What needs to be done:
When you reach the line with "(firstBad ((0, s.argLength m != 16)" in the data below, begin printing lines exactly, and stop once the line with "let c := if" has been printed.
****************
-- ==== Sys2Proof/Machine/CfgParts.lean ====
section
/-!
DEFINITION. Configuration sets (spec/14_steps_and_serving.md, R333, R336, R345; spec/15_management_interface.md, R361, Tables
15.8 and 15.9; spec/01_organisation.md, R17): records of the parts, their layout checks, CFG_WRITE, CFG_READ and CFG_COPY,
and the checks of a whole set at SWAP.
-/

namespace Sys2Proof.Machine

/-! ### Parts and records (Table 15.8) -/

def partCount : Nat := 13
def isListPart (p : Nat) : Bool := 7 ≤ p && p ≤ 10
def hasSlotArg (p : Nat) : Bool := p == 2 || p == 3

def recSize (p : Nat) : Nat :=
  if p ≤ 4 then 32 else if p = 5 then 64 else if p = 11 ∨ p = 12 then 32 else 8

/-- Records of a part that is no register list. -/
def recCount (p : Nat) : Nat :=
  if p ≤ 4 then tblSize p else if p = 5 ∨ p = 6 then 64 else if p = 11 then 256 else if p = 12 then 80 else 0

/-- A record of a part as its bytes. -/
def CfgSet.recBytes (c : CfgSet) (p slot i : Nat) : List Byte :=
  if p ≤ 4 then (List.range 8).flatMap fun w => leBytes 4 (c.word p slot i w).toNat
  else if p = 5 then mget (zeros 64) c.jobs i
  else if p = 6 then mget (zeros 8) c.roots i
  else if p = 11 then mget (zeros 32) c.models i
  else mget (zeros 32) c.groups i

/-- The register list of a part. -/
def CfgSet.list (c : CfgSet) (p : Nat) : List (Nat × Word) := mget [] c.lists p

/-- Records `first` to `first + n - 1` of a part, as CFG_READ returns them. -/
def CfgSet.readPart (c : CfgSet) (p slot first n : Nat) : List Byte :=
  if isListPart p then (((c.list p).drop first).take n).flatMap fun e => leBytes 4 e.1 ++ leBytes 4 e.2.toNat
  else (List.range n).flatMap fun i => c.recBytes p slot (first + i)

/-- A record written into a set. -/
def CfgSet.writeRec (c : CfgSet) (p slot i : Nat) (b : List Byte) : CfgSet :=
  if p ≤ 4 then c.setEntry p slot i ((List.range 8).map fun w => BitVec.ofNat 32 (leAt b (4 * w) 4))
  else if p = 5 then { c with jobs := mset (zeros 64) c.jobs i b }
  else if p = 6 then { c with roots := mset (zeros 8) c.roots i b }
  else if p = 11 then { c with models := mset (zeros 32) c.models i b }
  else { c with groups := mset (zeros 32) c.groups i b }

/-- `n` records written from index `first`; a register list is replaced whole. -/
def CfgSet.writePart (c : CfgSet) (p slot first n : Nat) (b : List Byte) : CfgSet :=
  if isListPart p then
    let pairs := (List.range n).map fun i => (leAt b (8 * i) 4, BitVec.ofNat 32 (leAt b (8 * i + 4) 4))
    { c with lists := mset [] c.lists p pairs }
  else (List.range n).foldl (fun c i => c.writeRec p slot (first + i) (slice b (recSize p * i) (recSize p))) c

/-! ### Job slot records (Table 15.9) -/

structure JobRec where
  valid : Bool
  job : Nat
  det : Bool
  stepGiven : Bool
  partner : Nat
  seed : Nat
  step : Nat
  mbase : Nat
  pages : Nat
  rlist : Nat
  cores : Nat
  deriving DecidableEq, Repr

def parseJob (b : List Byte) : JobRec :=
  { valid := nbit (leAt b 0 2) 15, job := leAt b 0 2 % 4096, det := nbit (leAt b 2 1) 0, stepGiven := nbit (leAt b 2 1) 1,
    partner := leAt b 4 4 % 2 ^ 20, seed := leAt b 8 8, step := leAt b 16 8, mbase := leAt b 24 8 % 2 ^ 48,
    pages := leAt b 32 4, rlist := leAt b 36 8 % 2 ^ 48, cores := leAt b 48 10 }

def CfgSet.jobRec (c : CfgSet) (j : Nat) : JobRec := parseJob (c.recBytes 5 0 j)

/-! ### Layout checks (R361) -/

/-- Offset in the record of the first field that breaks its table's layout: reserved bits, and for a record in use the
ranges its table states. -/
def recBad (p : Nat) (b : List Byte) : Option Nat :=
  let n o k := leAt b o k
  if p ≤ 4 then
    firstBad ((List.range 8).map fun w =>
      let v := n (4 * w) 4
      (4 * w, BitVec.ofNat 32 v &&& ~~~(tblMask p w) ≠ 0
        || (w == 1 && nbit (n 0 4) 31 && (match p with
          | 1 => v % 2 ^ 21 == 0 || 2 ^ 20 < v % 2 ^ 21
          | 4 => v % 512 < 8 || 256 < v % 512
          | _ => false))
        || (p == 2 && w == 0 && nbit v 31 && (v / 2 ^ 20 % 2 ^ 11 == 0 || 1024 < v / 2 ^ 20 % 2 ^ 11))))
  else if p = 5 then
    firstBad [(0, n 0 2 / 4096 % 8 ≠ 0), (2, 4 ≤ n 2 1), (3, n 3 1 ≠ 0), (4, 2 ^ 20 ≤ n 4 4),
      (24, 2 ^ 48 ≤ n 24 8 || (n 32 4 ≠ 0 && n 24 8 % 2 ^ 21 ≠ 0)), (32, 65536 < n 32 4), (36, 2 ^ 48 ≤ n 36 8),
      (44, n 44 4 ≠ 0), (58, n 58 6 ≠ 0)]
  else if p = 6 then firstBad [(0, n 0 8 / 2 % 2 ^ 11 ≠ 0 || 2 ^ 40 ≤ n 0 8)]
  else if p = 11 then
    let r := parseModel b
    firstBad [(0, 4 ≤ n 0 1), (1, r.valid && r.fixed && 80 ≤ r.fixGrp), (2, 4096 ≤ n 2 2), (4, 2 ^ 18 ≤ n 4 4),
      (8, 2 ^ 48 ≤ n 8 8), (16, r.valid && (r.quantum == 0 || 64 < r.quantum)),
      (17, r.valid && (r.maxBatch == 0 || 64 < r.maxBatch)), (20, r.valid && (r.qlimit == 0 || 4096 < r.qlimit))]
  else
    let r := parseGroup b
    firstBad [(0, 2 ≤ n 0 1), (2, 4096 ≤ n 2 2), (14, 1024 ≤ n 14 2), (16, r.valid && r.cb % 4096 != 0),
      (21, !allZero (slice b 21 11))]

/-- Whether a BAR0 offset names a register of a list part. -/
def listReg (v : Variant) (p a : Nat) : Bool :=
  match windowOf a with
  | none => false
  | some (w, o) =>
    match if w.populated v then w.reg o else none with
    | none => false
    | some r =>
      match w with
      | .bpm => p == 7 && 0x100 ≤ o && o < 0x300
      | .xbar => p == 8 && (o == 0x4 || o == 0x8 || o == 0x14 || (0x40 ≤ o && o < 0x60) || (0x100 ≤ o && o < 0x300)
          || 0x10000 ≤ o)
      | .port _ => p == 9 && r.rw ≠ 0 && !(0x40 ≤ o && o < 0x80)
      | .time => p == 10 && r.rw ≠ 0
      | _ => false

/-- The first bad field of the records of a CFG_WRITE, counted from the first record. -/
def recsBad (v : Variant) (p n : Nat) (b : List Byte) : Option Nat :=
  (List.range n).findSome? fun i =>
    let r := slice b (recSize p * i) (recSize p)
    (if isListPart p then (if listReg v p (leAt r 0 4) then none else some 0) else recBad p r).map (recSize p * i + ·)

/-! ### CFG_WRITE, CFG_READ, CFG_COPY -/

/-- The checks both commands share: part, slot, first, count and the staged range. -/
def cfgArgs (p slot pad first n off : Nat) (one staged lists : Bool) : List (Nat × Bool) :=
  [(0, partCount ≤ p), (1, one), (2, (if hasSlotArg p then 63 else 0) < slot), (3, pad != 0),
   (4, if isListPart p then lists && first != 0 else recCount p ≤ first),
   (8, if isListPart p then 16384 < n else recCount p < first + n),
   (12, staged && stageEnd < off + recSize p * n)]

/-- The checks of CFG_WRITE. -/
def State.cfgWriteChecks (s : State) (m : Nat) : Checks :=
  let p := s.argNum m 0 1
  let fl := s.argNum m 1 1
  let n := s.argNum m 8 4
  let off := s.argNum m 12 4
  let need := 16 + (if nbit fl 0 then 0 else recSize p * n)
  let arg := firstBad ((0, s.argLength m != need || 4080 < need)
    :: cfgArgs p (s.argNum m 2 1) (s.argNum m 3 1) (s.argNum m 4 4) n off (2 ≤ fl) (nbit fl 0) true)
  let data := if nbit fl 0 then s.bar2Bytes off (recSize p * n) else s.argBytes m 16 (recSize p * n)
  { Checks.plain arg devFw with
    conf := if arg.isSome then none else (recsBad s.variant p n data).map (16 + ·) }

/-- CFG_WRITE at work: the shadow set takes the records. -/
def State.cfgWrite (s : State) (m : Nat) : State :=
  let p := s.argNum m 0 1
  let n := s.argNum m 8 4
  let len := recSize p * n
  let data := if nbit (s.argNum m 1 1) 0 then s.bar2Bytes (s.argNum m 12 4) len else s.argBytes m 16 len
  let sh := s.shadow.writePart p (s.argNum m 2 1) (s.argNum m 4 4) n data
  State.ok { s with shadow := sh } m []

def State.cfgReadChecks (s : State) (m : Nat) : Checks :=
  Checks.plain
    (firstBad ((0, s.argLength m != 16)
      :: cfgArgs (s.argNum m 0 1) (s.argNum m 2 1) (s.argNum m 3 1) (s.argNum m 4 4) (s.argNum m 8 4) (s.argNum m 12 4)
        (2 ≤ s.argNum m 1 1) true false)) devFw

/-- CFG_READ at work: the records go to the staging window. -/
def State.cfgRead (s : State) (m : Nat) : State :=
  let c := if s.argNum m 1 1 = 0 then s.active else s.shadow
  let b := c.readPart (s.argNum m 0 1) (s.argNum m 2 1) (s.argNum m 4 4) (s.argNum m 8 4)
  (s.writeBar2 (s.argNum m 12 4) b).ok m (leBytes 4 b.length)

/-- CFG_COPY at work. -/
def State.cfgCopy (s : State) (m : Nat) : State := State.ok { s with shadow := s.active } m []

/-! ### The checks of a set at SWAP (R334) -/

/-- R17: a valid route entry that names a slot with no client. -/
def State.routeBad (s : State) (c : CfgSet) : Bool :=
  (List.range 1024).any fun d =>
    let w := c.word 0 0 d 0
    let hops := wfld w 3 0
    wbit w 31 && hops ≤ 8 && (List.range hops).any fun i =>
      !s.populatedSlot (nbits (c.word 0 0 d (1 + i / 2)).toNat (16 * (i % 2) + 2) 7)

/-- R361: endpoint 1,023 of a valid job slot names the firmware. -/
def endpointBad (c : CfgSet) : Bool :=
  (List.range 64).any fun j => (c.jobRec j).valid && c.endpoint j 1023 != some (2, 0)

/-- The arrangement a set gives a port slot. -/
def State.slotCfgIn (s : State) (c : CfgSet) (j : Nat) : Word :=
  let r := R.portSlotcfg (j / 6) (j % 6)
  match (c.list 9).reverse.find? fun e => e.1 == r.addr with
  | some e => r.written (s.reg r) e.2
  | none => s.reg r

/-- Payload rate of a subport in units of 0.1 Gbit/s: 1.6 Tbit/s of a slot in fabric mode, 800 Gbit/s in Ethernet mode
(mode 1), shared by its subports (Table 4.1). -/
def payloadRate (mode split : Nat) : Nat := (if mode = 1 then 8000 else 16000) / max 1 (splitPorts split)

/-- Whether a circuit entry of a set counts as valid under the arrangements of the set (R100). -/
def State.circuitCounts (s : State) (c : CfgSet) (w : Word) : Bool :=
  wbit w 31 && s.isPortSlot (wfld w 13 7) && wfld w 15 14 < splitPorts (wfld (s.slotCfgIn c (wfld w 13 7)) 1 0)

/-- R17 and R118 for the circuit entries of a set. -/
def State.circuitsBad (s : State) (c : CfgSet) : Bool :=
  let ids := (List.range 256).filter fun i => wbit (c.word 4 0 i 0) 31
  let counts i := s.circuitCounts c (c.word 4 0 i 0)
  let key i := (wfld (c.word 4 0 i 0) 6 0, wfld (c.word 4 0 i 0) 13 7, wfld (c.word 4 0 i 0) 15 14)
  ids.any fun i =>
    let k := key i
    let cfg := s.slotCfgIn c k.2.1
    let rates := ((ids.filter fun x => (key x).2 == k.2).map fun x => wfld (c.word 4 0 x 1) 31 16).sum
    !s.populatedSlot k.1 || !s.populatedSlot k.2.1 || (counts i && ids.any (fun x => x != i && key x == k))
      || (counts i && 9 * payloadRate (wfld cfg 5 4) (wfld cfg 1 0) < 10 * rates)

/-- R384: a roster that names a job other than its slot's. -/
def rosterJobBad (c : CfgSet) : Bool :=
  (List.range 64).any fun j =>
    let r := mget Roster.empty c.rosters j
    (c.jobRec j).valid && r.n != 0 && r.job != (c.jobRec j).job

/-- A register list written in order. -/
def State.writeList (s : State) (l : List (Nat × Word)) (f : State → Nat → Word → State) : State :=
  l.foldl (fun s e => f s e.1 e.2) s

/-- R286: the carving of a set. -/
def State.carvingBad (s : State) (c : CfgSet) : Bool :=
  !((s.lower R.bpmCtl 0).writeList (c.list 7) fun s a w => s.writeBpmWin (a - 0x200000) w).carvingLegal

/-- R60 for the crossbar minimum, whose reserved bits have no effect (R8), R17 for the members of multicast groups. -/
def State.xbarListBad (s : State) (c : CfgSet) : Bool :=
  (c.list 8).any fun e =>
    let o := e.1 - 0x100000
    if o = 0x4 then wfld e.2 6 0 < 8 || 64 < wfld e.2 6 0
    else 0x10000 ≤ o && o % 0x20 < 0x10 && (List.range 32).any fun b => wbit e.2 b && !s.populatedSlot (32 * (o % 0x20 / 4) + b)

/-- The models a group may serve. -/
def serves (c : CfgSet) (g m : Nat) : Bool :=
  let r := c.model m
  r.valid && (if r.fixed then r.fixGrp == g else r.groups.contains g)

/-- R336 and R345 for the models: a model's job is that of every group that may serve it, and a det job has fixed models. -/
def modelsBad (c : CfgSet) : Bool :=
  (List.range 256).any fun m =>
    let r := c.model m
    r.valid && (((List.range 80).any fun g => (c.group g).valid && serves c g m && (c.group g).job != r.job)
      || (!r.fixed && (List.range 64).any fun j => (c.jobRec j).valid && (c.jobRec j).det && (c.jobRec j).job == r.job)
      || (recBad 11 (c.recBytes 11 0 m)).isSome)

/-- R336 for the groups. -/
def State.groupsBad (s : State) (c : CfgSet) : Bool :=
  (List.range 80).any fun g =>
    let r := c.group g
    r.valid && (r.cores.any (fun u => !s.hasCore u) || !(c.model r.init).valid || (recBad 12 (c.recBytes 12 0 g)).isSome
      || (List.range 80).any fun h => h != g && (c.group h).valid && (c.group h).cores.any r.cores.contains)

/-- The first part of the shadow set that fails a check. -/
def State.setBad (s : State) : Option Nat :=
  let c := s.shadow
  firstBad [(0, s.routeBad c), (3, endpointBad c), (4, s.circuitsBad c), (5, rosterJobBad c), (7, s.carvingBad c),
    (8, s.xbarListBad c), (11, modelsBad c), (12, s.groupsBad c)]

end Sys2Proof.Machine
end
****************
Answer section:
    (firstBad ((0, s.argLength m != 16)
      :: cfgArgs (s.argNum m 0 1) (s.argNum m 2 1) (s.argNum m 3 1) (s.argNum m 4 4) (s.argNum m 8 4) (s.argNum m 12 4)
        (2 ≤ s.argNum m 1 1) true false)) devFw

/-- CFG_READ at work: the records go to the staging window. -/
def State.cfgRead (s : State) (m : Nat) : State :=
  let c := if s.argNum m 1 1 = 0 then s.active else s.shadow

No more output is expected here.